### PROBLEM DETAILS
Please count the lines below that hold the word "cbStaged" and give the count without any other text.

Extracted data entries
---*---
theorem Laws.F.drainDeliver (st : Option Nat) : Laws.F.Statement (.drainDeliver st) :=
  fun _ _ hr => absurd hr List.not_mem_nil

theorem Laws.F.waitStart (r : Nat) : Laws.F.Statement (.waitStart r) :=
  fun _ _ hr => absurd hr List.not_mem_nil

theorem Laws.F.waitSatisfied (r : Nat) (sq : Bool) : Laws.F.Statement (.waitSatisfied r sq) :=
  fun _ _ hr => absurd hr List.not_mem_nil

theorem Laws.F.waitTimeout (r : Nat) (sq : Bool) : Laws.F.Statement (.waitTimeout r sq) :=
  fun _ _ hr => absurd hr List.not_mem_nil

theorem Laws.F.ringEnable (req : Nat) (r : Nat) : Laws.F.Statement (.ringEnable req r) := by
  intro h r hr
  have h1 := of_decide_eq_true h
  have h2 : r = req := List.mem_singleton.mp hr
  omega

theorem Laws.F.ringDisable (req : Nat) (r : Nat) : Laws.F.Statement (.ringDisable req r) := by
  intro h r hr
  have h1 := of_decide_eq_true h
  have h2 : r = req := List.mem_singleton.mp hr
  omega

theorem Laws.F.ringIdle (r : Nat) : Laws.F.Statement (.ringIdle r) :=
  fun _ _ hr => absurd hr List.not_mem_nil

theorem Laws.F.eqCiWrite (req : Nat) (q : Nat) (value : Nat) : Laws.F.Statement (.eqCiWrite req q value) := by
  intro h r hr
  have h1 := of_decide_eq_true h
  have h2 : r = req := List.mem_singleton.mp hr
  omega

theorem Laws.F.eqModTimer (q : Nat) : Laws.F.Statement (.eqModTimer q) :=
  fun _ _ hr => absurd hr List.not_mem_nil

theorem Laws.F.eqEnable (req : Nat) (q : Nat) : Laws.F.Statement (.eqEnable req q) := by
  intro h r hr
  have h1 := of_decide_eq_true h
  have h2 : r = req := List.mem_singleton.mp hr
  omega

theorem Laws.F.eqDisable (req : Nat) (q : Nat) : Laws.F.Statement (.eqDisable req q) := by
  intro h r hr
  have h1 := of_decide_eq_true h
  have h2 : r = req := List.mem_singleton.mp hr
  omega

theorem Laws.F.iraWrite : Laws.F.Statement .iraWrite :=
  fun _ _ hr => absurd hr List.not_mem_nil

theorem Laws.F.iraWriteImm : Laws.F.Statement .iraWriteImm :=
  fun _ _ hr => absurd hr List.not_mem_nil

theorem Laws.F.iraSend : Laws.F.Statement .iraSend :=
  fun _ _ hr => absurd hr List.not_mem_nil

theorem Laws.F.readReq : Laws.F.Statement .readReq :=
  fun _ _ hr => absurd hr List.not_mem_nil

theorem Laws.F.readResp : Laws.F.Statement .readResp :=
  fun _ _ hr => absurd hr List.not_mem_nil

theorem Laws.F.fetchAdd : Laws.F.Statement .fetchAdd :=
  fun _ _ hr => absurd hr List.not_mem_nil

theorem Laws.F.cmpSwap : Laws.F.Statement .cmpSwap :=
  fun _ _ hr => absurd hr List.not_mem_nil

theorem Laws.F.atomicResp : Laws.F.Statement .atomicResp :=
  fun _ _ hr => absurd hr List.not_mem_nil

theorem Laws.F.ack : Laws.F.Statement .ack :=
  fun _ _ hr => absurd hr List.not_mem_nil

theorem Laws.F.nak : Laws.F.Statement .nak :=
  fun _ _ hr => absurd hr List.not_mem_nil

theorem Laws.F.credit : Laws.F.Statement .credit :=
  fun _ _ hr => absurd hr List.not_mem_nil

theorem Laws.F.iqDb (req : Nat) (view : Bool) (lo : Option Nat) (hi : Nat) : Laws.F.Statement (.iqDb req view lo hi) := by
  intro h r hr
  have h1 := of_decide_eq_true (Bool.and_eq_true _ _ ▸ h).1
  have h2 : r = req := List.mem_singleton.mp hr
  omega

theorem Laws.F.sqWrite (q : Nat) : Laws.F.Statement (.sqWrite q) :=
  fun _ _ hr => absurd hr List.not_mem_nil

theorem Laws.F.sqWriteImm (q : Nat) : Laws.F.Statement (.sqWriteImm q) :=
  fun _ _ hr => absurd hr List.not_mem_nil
---*---
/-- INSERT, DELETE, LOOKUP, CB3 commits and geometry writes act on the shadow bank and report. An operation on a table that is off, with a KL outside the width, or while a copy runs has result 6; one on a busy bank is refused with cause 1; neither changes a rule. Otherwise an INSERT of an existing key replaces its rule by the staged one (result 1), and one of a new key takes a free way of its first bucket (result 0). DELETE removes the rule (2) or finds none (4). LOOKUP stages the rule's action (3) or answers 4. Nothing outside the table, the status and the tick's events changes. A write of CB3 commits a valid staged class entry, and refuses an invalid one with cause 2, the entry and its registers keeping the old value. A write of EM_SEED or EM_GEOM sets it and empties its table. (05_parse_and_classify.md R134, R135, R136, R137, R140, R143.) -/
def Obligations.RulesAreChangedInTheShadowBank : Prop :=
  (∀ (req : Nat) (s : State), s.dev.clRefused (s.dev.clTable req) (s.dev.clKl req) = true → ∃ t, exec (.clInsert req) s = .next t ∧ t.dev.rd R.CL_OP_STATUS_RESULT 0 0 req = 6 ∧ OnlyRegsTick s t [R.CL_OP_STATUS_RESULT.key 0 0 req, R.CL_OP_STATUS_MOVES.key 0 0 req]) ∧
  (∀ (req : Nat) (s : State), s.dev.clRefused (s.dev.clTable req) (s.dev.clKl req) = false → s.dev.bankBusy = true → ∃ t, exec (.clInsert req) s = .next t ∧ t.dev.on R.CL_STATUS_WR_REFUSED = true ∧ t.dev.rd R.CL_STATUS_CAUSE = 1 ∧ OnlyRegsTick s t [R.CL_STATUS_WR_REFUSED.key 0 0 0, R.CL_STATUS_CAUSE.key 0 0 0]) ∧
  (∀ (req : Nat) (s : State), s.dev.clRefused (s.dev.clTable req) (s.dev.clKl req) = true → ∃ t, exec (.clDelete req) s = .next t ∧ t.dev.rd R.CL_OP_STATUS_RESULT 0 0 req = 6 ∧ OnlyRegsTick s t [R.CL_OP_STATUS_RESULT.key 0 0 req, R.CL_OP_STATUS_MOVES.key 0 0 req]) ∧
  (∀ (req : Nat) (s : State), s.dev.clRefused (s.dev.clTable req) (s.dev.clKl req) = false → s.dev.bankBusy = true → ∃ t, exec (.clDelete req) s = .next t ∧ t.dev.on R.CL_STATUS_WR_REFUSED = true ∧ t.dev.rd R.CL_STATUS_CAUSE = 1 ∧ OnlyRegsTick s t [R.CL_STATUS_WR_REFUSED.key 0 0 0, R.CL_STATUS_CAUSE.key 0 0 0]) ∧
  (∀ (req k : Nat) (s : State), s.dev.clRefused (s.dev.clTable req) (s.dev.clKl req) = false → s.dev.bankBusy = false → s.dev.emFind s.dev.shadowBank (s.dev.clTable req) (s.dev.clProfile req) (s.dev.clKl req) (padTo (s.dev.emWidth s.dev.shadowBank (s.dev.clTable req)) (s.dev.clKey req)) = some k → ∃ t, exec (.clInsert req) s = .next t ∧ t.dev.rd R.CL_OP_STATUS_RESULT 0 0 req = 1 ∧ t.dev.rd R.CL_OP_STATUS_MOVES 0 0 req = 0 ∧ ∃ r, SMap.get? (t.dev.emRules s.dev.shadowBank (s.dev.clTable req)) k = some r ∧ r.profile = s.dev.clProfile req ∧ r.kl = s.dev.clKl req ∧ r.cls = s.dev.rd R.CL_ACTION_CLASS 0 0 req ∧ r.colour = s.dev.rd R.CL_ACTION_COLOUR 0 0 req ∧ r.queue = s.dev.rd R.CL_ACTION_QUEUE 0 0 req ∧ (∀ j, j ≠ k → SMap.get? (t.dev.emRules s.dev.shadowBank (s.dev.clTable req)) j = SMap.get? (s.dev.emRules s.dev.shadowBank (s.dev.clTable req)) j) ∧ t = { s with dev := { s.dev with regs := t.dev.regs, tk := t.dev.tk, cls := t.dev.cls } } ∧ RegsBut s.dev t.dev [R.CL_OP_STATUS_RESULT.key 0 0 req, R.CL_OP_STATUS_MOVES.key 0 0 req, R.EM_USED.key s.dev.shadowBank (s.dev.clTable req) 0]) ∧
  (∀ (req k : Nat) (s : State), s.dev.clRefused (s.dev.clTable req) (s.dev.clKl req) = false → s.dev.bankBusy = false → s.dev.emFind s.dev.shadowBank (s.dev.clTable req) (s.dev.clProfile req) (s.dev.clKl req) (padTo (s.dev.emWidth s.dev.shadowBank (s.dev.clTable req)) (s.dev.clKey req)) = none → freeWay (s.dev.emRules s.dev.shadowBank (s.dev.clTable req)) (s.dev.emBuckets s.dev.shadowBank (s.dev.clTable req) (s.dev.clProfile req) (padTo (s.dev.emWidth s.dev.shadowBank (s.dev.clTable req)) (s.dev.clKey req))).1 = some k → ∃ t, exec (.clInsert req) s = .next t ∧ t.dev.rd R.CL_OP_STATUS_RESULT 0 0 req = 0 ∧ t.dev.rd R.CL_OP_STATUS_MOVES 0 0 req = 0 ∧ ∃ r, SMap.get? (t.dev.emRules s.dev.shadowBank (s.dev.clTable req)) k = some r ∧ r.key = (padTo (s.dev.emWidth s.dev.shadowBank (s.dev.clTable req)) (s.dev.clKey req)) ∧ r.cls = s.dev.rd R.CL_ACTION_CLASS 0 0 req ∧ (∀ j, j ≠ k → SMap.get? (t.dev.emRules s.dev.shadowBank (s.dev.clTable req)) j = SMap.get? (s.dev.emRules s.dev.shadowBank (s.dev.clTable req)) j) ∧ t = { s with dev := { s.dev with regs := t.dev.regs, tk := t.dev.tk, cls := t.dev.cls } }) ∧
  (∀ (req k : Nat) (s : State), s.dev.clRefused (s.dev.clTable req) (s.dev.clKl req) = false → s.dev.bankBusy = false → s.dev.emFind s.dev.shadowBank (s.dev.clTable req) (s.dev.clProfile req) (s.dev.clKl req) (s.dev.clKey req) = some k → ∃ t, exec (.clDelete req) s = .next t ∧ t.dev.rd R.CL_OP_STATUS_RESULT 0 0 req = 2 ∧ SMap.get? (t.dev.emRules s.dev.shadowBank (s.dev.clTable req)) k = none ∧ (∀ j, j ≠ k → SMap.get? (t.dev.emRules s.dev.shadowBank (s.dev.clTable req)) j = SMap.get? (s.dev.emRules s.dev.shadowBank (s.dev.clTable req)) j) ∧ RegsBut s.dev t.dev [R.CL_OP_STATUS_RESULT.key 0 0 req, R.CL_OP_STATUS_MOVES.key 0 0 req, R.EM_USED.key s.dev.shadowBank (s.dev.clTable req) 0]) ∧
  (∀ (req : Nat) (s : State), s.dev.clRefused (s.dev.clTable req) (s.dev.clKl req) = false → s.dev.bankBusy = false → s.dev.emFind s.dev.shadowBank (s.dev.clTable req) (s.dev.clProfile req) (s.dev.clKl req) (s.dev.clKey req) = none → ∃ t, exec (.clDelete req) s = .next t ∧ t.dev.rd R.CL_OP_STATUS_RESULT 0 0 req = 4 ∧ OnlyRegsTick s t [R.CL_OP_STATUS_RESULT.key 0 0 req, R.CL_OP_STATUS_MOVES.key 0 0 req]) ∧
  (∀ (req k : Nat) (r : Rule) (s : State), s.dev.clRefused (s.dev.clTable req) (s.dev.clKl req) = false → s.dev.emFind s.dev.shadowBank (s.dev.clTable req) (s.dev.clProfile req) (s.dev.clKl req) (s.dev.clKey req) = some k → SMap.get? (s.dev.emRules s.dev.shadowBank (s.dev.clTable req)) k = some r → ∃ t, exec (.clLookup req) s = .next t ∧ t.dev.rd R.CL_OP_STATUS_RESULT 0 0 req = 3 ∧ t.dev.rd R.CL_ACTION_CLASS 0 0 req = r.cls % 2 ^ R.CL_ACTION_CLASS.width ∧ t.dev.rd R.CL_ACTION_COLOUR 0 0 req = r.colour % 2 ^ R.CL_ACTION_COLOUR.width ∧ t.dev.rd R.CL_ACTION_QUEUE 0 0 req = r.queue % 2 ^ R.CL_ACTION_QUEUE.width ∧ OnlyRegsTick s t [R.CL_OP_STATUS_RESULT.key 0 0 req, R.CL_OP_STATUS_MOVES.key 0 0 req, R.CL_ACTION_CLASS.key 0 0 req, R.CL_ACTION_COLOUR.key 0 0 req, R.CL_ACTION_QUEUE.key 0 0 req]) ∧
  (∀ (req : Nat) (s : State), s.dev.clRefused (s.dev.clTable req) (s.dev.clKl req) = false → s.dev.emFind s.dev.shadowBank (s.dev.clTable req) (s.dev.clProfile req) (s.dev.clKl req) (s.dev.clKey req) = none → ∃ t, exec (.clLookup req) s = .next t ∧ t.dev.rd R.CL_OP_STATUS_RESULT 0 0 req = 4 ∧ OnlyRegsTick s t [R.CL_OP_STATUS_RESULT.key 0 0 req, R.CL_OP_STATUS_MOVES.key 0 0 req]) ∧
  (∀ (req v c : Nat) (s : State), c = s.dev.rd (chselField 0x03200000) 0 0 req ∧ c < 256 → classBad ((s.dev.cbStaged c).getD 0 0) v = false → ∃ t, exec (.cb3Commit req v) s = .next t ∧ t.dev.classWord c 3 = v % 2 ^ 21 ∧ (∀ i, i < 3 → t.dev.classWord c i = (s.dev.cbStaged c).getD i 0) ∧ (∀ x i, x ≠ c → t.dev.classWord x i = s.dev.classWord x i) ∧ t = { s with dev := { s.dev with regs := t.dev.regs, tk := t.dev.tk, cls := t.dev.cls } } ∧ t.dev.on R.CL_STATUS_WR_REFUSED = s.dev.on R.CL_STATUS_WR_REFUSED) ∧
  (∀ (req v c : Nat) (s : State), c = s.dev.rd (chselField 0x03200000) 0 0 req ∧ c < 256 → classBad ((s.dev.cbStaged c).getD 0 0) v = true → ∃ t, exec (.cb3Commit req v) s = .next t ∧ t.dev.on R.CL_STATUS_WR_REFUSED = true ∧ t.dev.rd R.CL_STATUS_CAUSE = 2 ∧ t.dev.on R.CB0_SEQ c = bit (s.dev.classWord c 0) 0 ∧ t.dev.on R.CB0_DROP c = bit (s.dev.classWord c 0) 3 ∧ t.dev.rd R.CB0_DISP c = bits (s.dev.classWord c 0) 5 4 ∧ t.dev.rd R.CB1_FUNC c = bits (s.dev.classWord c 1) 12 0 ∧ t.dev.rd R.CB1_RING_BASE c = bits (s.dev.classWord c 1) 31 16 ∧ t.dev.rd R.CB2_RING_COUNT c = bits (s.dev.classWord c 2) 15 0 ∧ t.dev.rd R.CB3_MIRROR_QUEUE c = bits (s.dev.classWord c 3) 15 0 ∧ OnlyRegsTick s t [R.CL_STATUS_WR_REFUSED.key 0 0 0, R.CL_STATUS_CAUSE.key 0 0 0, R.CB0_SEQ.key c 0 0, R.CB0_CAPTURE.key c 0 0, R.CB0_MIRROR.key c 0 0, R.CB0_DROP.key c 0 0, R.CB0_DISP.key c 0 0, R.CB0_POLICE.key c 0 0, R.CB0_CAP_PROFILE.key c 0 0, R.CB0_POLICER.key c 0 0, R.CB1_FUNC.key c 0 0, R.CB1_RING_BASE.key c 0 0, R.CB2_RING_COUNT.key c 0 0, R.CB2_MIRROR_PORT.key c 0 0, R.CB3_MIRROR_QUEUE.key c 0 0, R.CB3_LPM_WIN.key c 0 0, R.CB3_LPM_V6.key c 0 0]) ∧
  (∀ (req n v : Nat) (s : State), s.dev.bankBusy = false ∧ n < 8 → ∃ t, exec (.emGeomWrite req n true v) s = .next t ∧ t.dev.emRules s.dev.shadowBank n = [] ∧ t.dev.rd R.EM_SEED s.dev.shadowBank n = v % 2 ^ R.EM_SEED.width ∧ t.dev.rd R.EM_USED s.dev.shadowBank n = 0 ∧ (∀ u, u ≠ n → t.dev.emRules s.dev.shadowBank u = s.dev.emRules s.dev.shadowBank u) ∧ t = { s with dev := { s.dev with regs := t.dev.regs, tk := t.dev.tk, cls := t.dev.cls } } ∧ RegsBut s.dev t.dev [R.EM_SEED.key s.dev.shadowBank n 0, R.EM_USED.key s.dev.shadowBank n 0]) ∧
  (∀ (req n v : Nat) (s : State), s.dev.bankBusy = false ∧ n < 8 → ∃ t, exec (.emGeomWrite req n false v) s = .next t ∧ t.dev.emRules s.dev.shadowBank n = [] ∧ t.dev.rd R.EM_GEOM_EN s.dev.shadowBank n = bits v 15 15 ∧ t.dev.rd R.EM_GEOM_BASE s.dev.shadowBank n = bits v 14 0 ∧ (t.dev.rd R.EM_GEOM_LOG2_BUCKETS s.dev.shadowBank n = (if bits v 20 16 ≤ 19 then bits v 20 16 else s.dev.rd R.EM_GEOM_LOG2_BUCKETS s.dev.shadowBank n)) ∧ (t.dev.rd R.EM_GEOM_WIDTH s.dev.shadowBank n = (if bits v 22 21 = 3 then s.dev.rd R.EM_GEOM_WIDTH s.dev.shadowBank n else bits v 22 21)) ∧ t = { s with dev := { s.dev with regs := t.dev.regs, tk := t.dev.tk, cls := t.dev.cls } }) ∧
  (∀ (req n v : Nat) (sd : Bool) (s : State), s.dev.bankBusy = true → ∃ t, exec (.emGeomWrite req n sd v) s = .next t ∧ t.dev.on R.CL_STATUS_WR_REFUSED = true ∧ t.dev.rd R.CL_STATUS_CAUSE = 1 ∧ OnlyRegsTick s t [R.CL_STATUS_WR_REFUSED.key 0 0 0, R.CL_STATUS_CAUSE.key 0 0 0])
---*---
### ANSWER TO THE PROBLEM
2